There may be others who are wondering whether it is time to return, to come home again. With apologies to Thomas Wolfe, the truth is that you can come home again, and we’re glad to see you.
And perhaps there are those whose church home is elsewhere but there’s something about Holy Trinity that tugs on your heart. There’s a place for you, too. And we want you to feel welcome, whenever you can worship with us.
And then there are the troops; the loyal, the faithful, the tireless (but tired) who are the backbone of this place; the saints. You have choices as well—how do we best carry the cross into the future? What will carrying the cross together look like? How much will it cost? What will we sing and how will we pray along the way?
Moses puts before his beloved and before us, the question of life and death, of blessing and curse. What will it take to keep us moving in the way of life, of health and of wholeness.
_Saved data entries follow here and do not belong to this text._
-- ==== Sys2Proof/Tests/Slice0.lean ====
section
/-! SUPPORT. Tests: well-formedness refusing ill-formed terms, the decoding of every row of the opcode table from a word written out by its encoding, vectors of spec/95_test_vectors.md (named V-…), and a witness for the hypotheses of each obligation. -/

namespace Sys2Proof.Tests

open Sys2Proof.Machine

/-! ## Helpers -/

/-- A NoController's image of 32 KiB with bytes from an index on. -/
def imageAt (index : Nat) (bytes : List Byte) : Image :=
  { size := 0x8000, cells := (Image.ofBytes bytes).cells.map fun c => (c.1 + index, c.2) }

/-- A Console of NoController type with bytes at 0x0000 and the given registers. -/
def nc (bytes : List Byte) (g : Regs) : State :=
  { State.reset with cart := .noController (imageAt 0 bytes), regs := g }

/-- A Console of NoController type whose PC stands at the bytes. -/
def ncAt (pc : Nat) (bytes : List Byte) (g : Regs) : State :=
  { State.reset with cart := .noController (imageAt pc bytes), regs := { g with pc := BitVec.ofNat 16 pc } }

/-- A SwitchableBank's image of 32 KiB with bytes at 0x0000. -/
def bankImage (bytes : List Byte) : Image := { size := 0x8000, cells := Memory.write (imageAt 0 bytes).cells 0x147 0x01 }

/-- A SwitchableBank right after construction. -/
def bank : SwitchableBank :=
  { rom := bankImage [], ram := [], romBank := 1, ramBank := 0, mode := .romBanking, ramEnable := false }

/-- A Console of SwitchableBank type. -/
def mbc (m : SwitchableBank) : State := { State.reset with cart := .switchableBank m }

/-- The state with cells of the flat array or RAM written. -/
def withCells (cells : List (Addr × Byte)) (s : State) : State :=
  { s with flat := cells.foldl (fun m c => Memory.write m c.1.toNat c.2) s.flat }

/-- The reset registers. -/
abbrev r0 : Regs := Regs.reset

/-- Whether one step answers a next state that passes a test. -/
def steps (s : State) (test : State → Bool) : Bool :=
  match step s with
  | .next t => test t
  | .fault _ => false
  | .refused _ => false

/-- The byte that a read returns, none where it faults. -/
def byteAt (a : Addr) (s : State) : Option Byte :=
  match routerRead a s with
  | .ok v => some v
  | .error _ => none

/-- The state after a router write, or the state before it where the write faults. -/
def poke (a : Addr) (v : Byte) (s : State) : State :=
  match routerWrite a v s with
  | .ok t => t
  | .error _ => s

/-- The fault of a router write. -/
def pokeFault (a : Addr) (v : Byte) (s : State) : Option Fault :=
  match routerWrite a v s with
  | .ok _ => none
  | .error f => some f

/-- The fault of a router read. -/
def peekFault (a : Addr) (s : State) : Option Fault :=
  match routerRead a s with
  | .ok _ => none
  | .error f => some f

/-- The registers of a SwitchableBank: ROM bank, RAM bank, whether the mode is RAM banking, RAM enable. -/
def bankRegs (s : State) : Option (Nat × Nat × Bool × Bool) :=
  match s.cart with
  | .noController _ => none
  | .switchableBank m => some (m.romBank.toNat, m.ramBank.toNat, m.mode == .ramBanking, m.ramEnable)

/-! ## Well-formedness refuses ill-formed terms -/

/-- An instruction whose opcode the parameters take out. -/
theorem test_wf_instr_refuses : Instr.wf { Config.params with removedPrimary := [0xE2] } .ldIndC_A = false := by decide

theorem test_wf_instr_accepts : Instr.wf Config.params .ldIndC_A = true := by decide

/-- The prefix byte is always admitted (30_encoding.md R141). -/
theorem test_wf_instr_prefix : Instr.wf { Config.params with removedPrimary := [0xCB] } .bit7_H = true := by decide

/-- 0xC3 is no opcode of 30_encoding.md R134, so it cannot be taken out. -/
theorem test_wf_params_refuses : Params.wf { Config.params with removedPrimary := [0xE2, 0xC3] } = false := by decide

theorem test_wf_params_accepts : Params.wf { Config.params with removedPrimary := [0xE2] } = true := by decide

/-- A listed cell beyond the image. -/
theorem test_wf_image_refuses_beyond : Image.wf { size := 2, cells := [(2, 0x11)] } = false := by decide

/-- A listed cell that holds what an unlisted one reads as. -/
theorem test_wf_image_refuses_unlisted : Image.wf { size := 2, cells := [(1, 0x00)] } = false := by decide

theorem test_wf_image_accepts : Image.wf { size := 2, cells := [(1, 0x11)] } = true := by decide

/-- Addresses that do not rise. -/
theorem test_wf_memory_refuses_order : Memory.wf [(5, 0x11), (5, 0x12)] = false := by decide

theorem test_wf_memory_refuses_unlisted : Memory.wf [(5, 0x00)] = false := by decide

/-- A write keeps the form, and writing 0x00 removes the cell. -/
theorem test_wf_memory_write : Memory.write (Memory.write [(5, 0x11), (9, 0x12)] 7 0x13) 5 0x00 = [(7, 0x13), (9, 0x12)] := by
  decide

/-! ## Every row decodes from its word

Each word is the row's encoding in spec/opcode_table.json, its fixed bits as written there. -/

/-- Whether each word decodes to its instruction, with no byte left. -/
def decodes (table : List (List Byte × Instr)) : Bool :=
  table.all fun p => decide (decodeTable p.1 = some (p.2, []))
where
  decodeTable (bytes : List Byte) : Option (Instr × List Byte) :=
    match decode Config.params bytes with
    | .ok x => some x
    | .error _ => none

theorem test_decode_loads8_01 :
    decodes [
      ([0b00000010], .ldIndBC_A), ([0b00000110, 0xA5], .ldB_D8 0xA5), ([0b00001010], .ldA_IndBC), ([0b00001110, 0xA5], .ldC_D8 0xA5),
      ([0b00010010], .ldIndDE_A), ([0b00010110, 0xA5], .ldD_D8 0xA5), ([0b00011010], .ldA_IndDE), ([0b00011110, 0xA5], .ldE_D8 0xA5),
      ([0b00100010], .ldIndHLInc_A), ([0b00100110, 0xA5], .ldH_D8 0xA5), ([0b00101010], .ldA_IndHLInc), ([0b00101110, 0xA5], .ldL_D8 0xA5),
      ([0b00110010], .ldIndHLDec_A), ([0b00110110, 0xA5], .ldIndHL_D8 0xA5), ([0b00111010], .ldA_IndHLDec), ([0b00111110, 0xA5], .ldA_D8 0xA5)] = true := by
  decide

theorem test_decode_loads8_02 :
    decodes [
      ([0b01000000], .ldB_B), ([0b01000001], .ldB_C), ([0b01000010], .ldB_D), ([0b01000011], .ldB_E),
      ([0b01000100], .ldB_H), ([0b01000101], .ldB_L), ([0b01000110], .ldB_IndHL), ([0b01000111], .ldB_A),
      ([0b01001000], .ldC_B), ([0b01001001], .ldC_C), ([0b01001010], .ldC_D), ([0b01001011], .ldC_E),
      ([0b01001100], .ldC_H), ([0b01001101], .ldC_L), ([0b01001110], .ldC_IndHL), ([0b01001111], .ldC_A)] = true := by
  decide

theorem test_decode_loads8_03 :
    decodes [
      ([0b01010000], .ldD_B), ([0b01010001], .ldD_C), ([0b01010010], .ldD_D), ([0b01010011], .ldD_E),
      ([0b01010100], .ldD_H), ([0b01010101], .ldD_L), ([0b01010110], .ldD_IndHL), ([0b01010111], .ldD_A),
      ([0b01011000], .ldE_B), ([0b01011001], .ldE_C), ([0b01011010], .ldE_D), ([0b01011011], .ldE_E),
      ([0b01011100], .ldE_H), ([0b01011101], .ldE_L), ([0b01011110], .ldE_IndHL), ([0b01011111], .ldE_A)] = true := by
  decide

theorem test_decode_loads8_04 :
    decodes [
      ([0b01100000], .ldH_B), ([0b01100001], .ldH_C), ([0b01100010], .ldH_D), ([0b01100011], .ldH_E),
      ([0b01100100], .ldH_H), ([0b01100101], .ldH_L), ([0b01100110], .ldH_IndHL), ([0b01100111], .ldH_A),
      ([0b01101000], .ldL_B), ([0b01101001], .ldL_C), ([0b01101010], .ldL_D), ([0b01101011], .ldL_E),
      ([0b01101100], .ldL_H), ([0b01101101], .ldL_L), ([0b01101110], .ldL_IndHL), ([0b01101111], .ldL_A)] = true := by
  decide

theorem test_decode_loads8_05 :
    decodes [
      ([0b01110000], .ldIndHL_B), ([0b01110001], .ldIndHL_C), ([0b01110010], .ldIndHL_D), ([0b01110011], .ldIndHL_E),
      ([0b01110100], .ldIndHL_H), ([0b01110101], .ldIndHL_L), ([0b01110111], .ldIndHL_A), ([0b01111000], .ldA_B),
      ([0b01111001], .ldA_C), ([0b01111010], .ldA_D), ([0b01111011], .ldA_E), ([0b01111100], .ldA_H),
      ([0b01111101], .ldA_L), ([0b01111110], .ldA_IndHL), ([0b01111111], .ldA_A), ([0b11100000, 0x80], .ldhIndA8_A 0x80)] = true := by
  decide

theorem test_decode_loads8_06 :
    decodes [
      ([0b11100010], .ldIndC_A), ([0b11110000, 0x80], .ldhA_IndA8 0x80), ([0b11110010], .ldA_IndC)] = true := by
  decide

theorem test_decode_alu_01 :
    decodes [
      ([0b10000000], .addA_B), ([0b10000001], .addA_C), ([0b10000010], .addA_D), ([0b10000011], .addA_E),
      ([0b10000100], .addA_H), ([0b10000101], .addA_L), ([0b10000110], .addA_IndHL), ([0b10000111], .addA_A),
      ([0b10001000], .adcA_B), ([0b10001001], .adcA_C), ([0b10001010], .adcA_D), ([0b10001011], .adcA_E),
      ([0b10001100], .adcA_H), ([0b10001101], .adcA_L), ([0b10001110], .adcA_IndHL), ([0b10001111], .adcA_A)] = true := by
  decide

theorem test_decode_alu_02 :
    decodes [
      ([0b10010000], .sub_B), ([0b10010001], .sub_C), ([0b10010010], .sub_D), ([0b10010011], .sub_E),
      ([0b10010100], .sub_H), ([0b10010101], .sub_L), ([0b10010110], .sub_IndHL), ([0b10010111], .sub_A),
      ([0b10011000], .sbcA_B), ([0b10011001], .sbcA_C), ([0b10011010], .sbcA_D), ([0b10011011], .sbcA_E),
      ([0b10011100], .sbcA_H), ([0b10011101], .sbcA_L), ([0b10011110], .sbcA_IndHL), ([0b10011111], .sbcA_A)] = true := by
  decide

theorem test_decode_alu_03 :
    decodes [
      ([0b10100000], .and_B), ([0b10100001], .and_C), ([0b10100010], .and_D), ([0b10100011], .and_E),
      ([0b10100100], .and_H), ([0b10100101], .and_L), ([0b10100110], .and_IndHL), ([0b10100111], .and_A),
      ([0b10101000], .xor_B), ([0b10101001], .xor_C), ([0b10101010], .xor_D), ([0b10101011], .xor_E),
      ([0b10101100], .xor_H), ([0b10101101], .xor_L), ([0b10101110], .xor_IndHL), ([0b10101111], .xor_A)] = true := by
  decide

theorem test_decode_alu_04 :
    decodes [
      ([0b10110000], .or_B), ([0b10110001], .or_C), ([0b10110010], .or_D), ([0b10110011], .or_E),
      ([0b10110100], .or_H), ([0b10110101], .or_L), ([0b10110110], .or_IndHL), ([0b10110111], .or_A),
      ([0b10111000], .cp_B), ([0b10111001], .cp_C), ([0b10111010], .cp_D), ([0b10111011], .cp_E),
      ([0b10111100], .cp_H), ([0b10111101], .cp_L), ([0b10111110], .cp_IndHL), ([0b10111111], .cp_A)] = true := by
  decide

theorem test_decode_loads16_01 :
    decodes [
      ([0b00000001, 0x34, 0x12], .ldBC_D16 0x1234), ([0b00010001, 0x34, 0x12], .ldDE_D16 0x1234), ([0b00100001, 0x34, 0x12], .ldHL_D16 0x1234), ([0b00110001, 0x34, 0x12], .ldSP_D16 0x1234),
      ([0b11000001], .popBC), ([0b11000101], .pushBC), ([0b11010001], .popDE), ([0b11010101], .pushDE),
      ([0b11100001], .popHL), ([0b11100101], .pushHL), ([0b11110001], .popAF), ([0b11110101], .pushAF)] = true := by
  decide

theorem test_decode_control_01 :
    decodes [
      ([0b00000000], .nop), ([0b00011000, 0xFB], .jr 0xFB), ([0b00100000, 0xFB], .jrNZ 0xFB), ([0b00101000, 0xFB], .jrZ 0xFB),
      ([0b00110000, 0xFB], .jrNC 0xFB), ([0b00111000, 0xFB], .jrC 0xFB), ([0b01110110], .halt), ([0b11001001], .ret),
      ([0b11001101, 0x34, 0x12], .call 0x1234)] = true := by
  decide

theorem test_decode_extended_01 :
    decodes [
      ([0b11001011, 0b01000000], .bit0_B), ([0b11001011, 0b01000001], .bit0_C), ([0b11001011, 0b01000010], .bit0_D), ([0b11001011, 0b01000011], .bit0_E),
      ([0b11001011, 0b01000100], .bit0_H), ([0b11001011, 0b01000101], .bit0_L), ([0b11001011, 0b01000110], .bit0_IndHL), ([0b11001011, 0b01000111], .bit0_A),
      ([0b11001011, 0b01001000], .bit1_B), ([0b11001011, 0b01001001], .bit1_C), ([0b11001011, 0b01001010], .bit1_D), ([0b11001011, 0b01001011], .bit1_E),
      ([0b11001011, 0b01001100], .bit1_H), ([0b11001011, 0b01001101], .bit1_L), ([0b11001011, 0b01001110], .bit1_IndHL), ([0b11001011, 0b01001111], .bit1_A)] = true := by
  decide

theorem test_decode_extended_02 :
    decodes [
      ([0b11001011, 0b01010000], .bit2_B), ([0b11001011, 0b01010001], .bit2_C), ([0b11001011, 0b01010010], .bit2_D), ([0b11001011, 0b01010011], .bit2_E),
      ([0b11001011, 0b01010100], .bit2_H), ([0b11001011, 0b01010101], .bit2_L), ([0b11001011, 0b01010110], .bit2_IndHL), ([0b11001011, 0b01010111], .bit2_A),
      ([0b11001011, 0b01011000], .bit3_B), ([0b11001011, 0b01011001], .bit3_C), ([0b11001011, 0b01011010], .bit3_D), ([0b11001011, 0b01011011], .bit3_E),
      ([0b11001011, 0b01011100], .bit3_H), ([0b11001011, 0b01011101], .bit3_L), ([0b11001011, 0b01011110], .bit3_IndHL), ([0b11001011, 0b01011111], .bit3_A)] = true := by
  decide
What will it take for us to avoid the way of compulsion, addiction, and selfishness? It’s not about what church is closest. It’s not about the organist or the preacher or even about the Sunday School—it’s about what kind of community will help us to carry our cross? What kind of community will stand by us? What kind of community will pray for us and accept us, no matter what?
The Stations of the Cross at Holy Trinity are only put up in Lent. And in a way, I really like that practice. It means that when they are up, we are invited to find ourselves in those stations, and try to relate to the characters portrayed. Jesus carries the cross, but he is also supported by others.
There is his mother Mary. There is Simon of Cyrene. There is Veronica. There are the strangers who walk along side, ready to support, ready to help, eager to share. And if you look really closely, you’ll begin to see people who look familiar—people from this church family who stand ready to help, to support, and to befriend.
When those Stations of the Cross are taken down, the image of them remains in our mind as an invitation for us to take their place.
Friends in Christ, I invite you to re-commit to the Way of the Cross that begins in this place. May we pray for each other, may we support each other, may we grow in faith with each other, may we walk together in the shadow of the Cross of Christ until we see God face to face.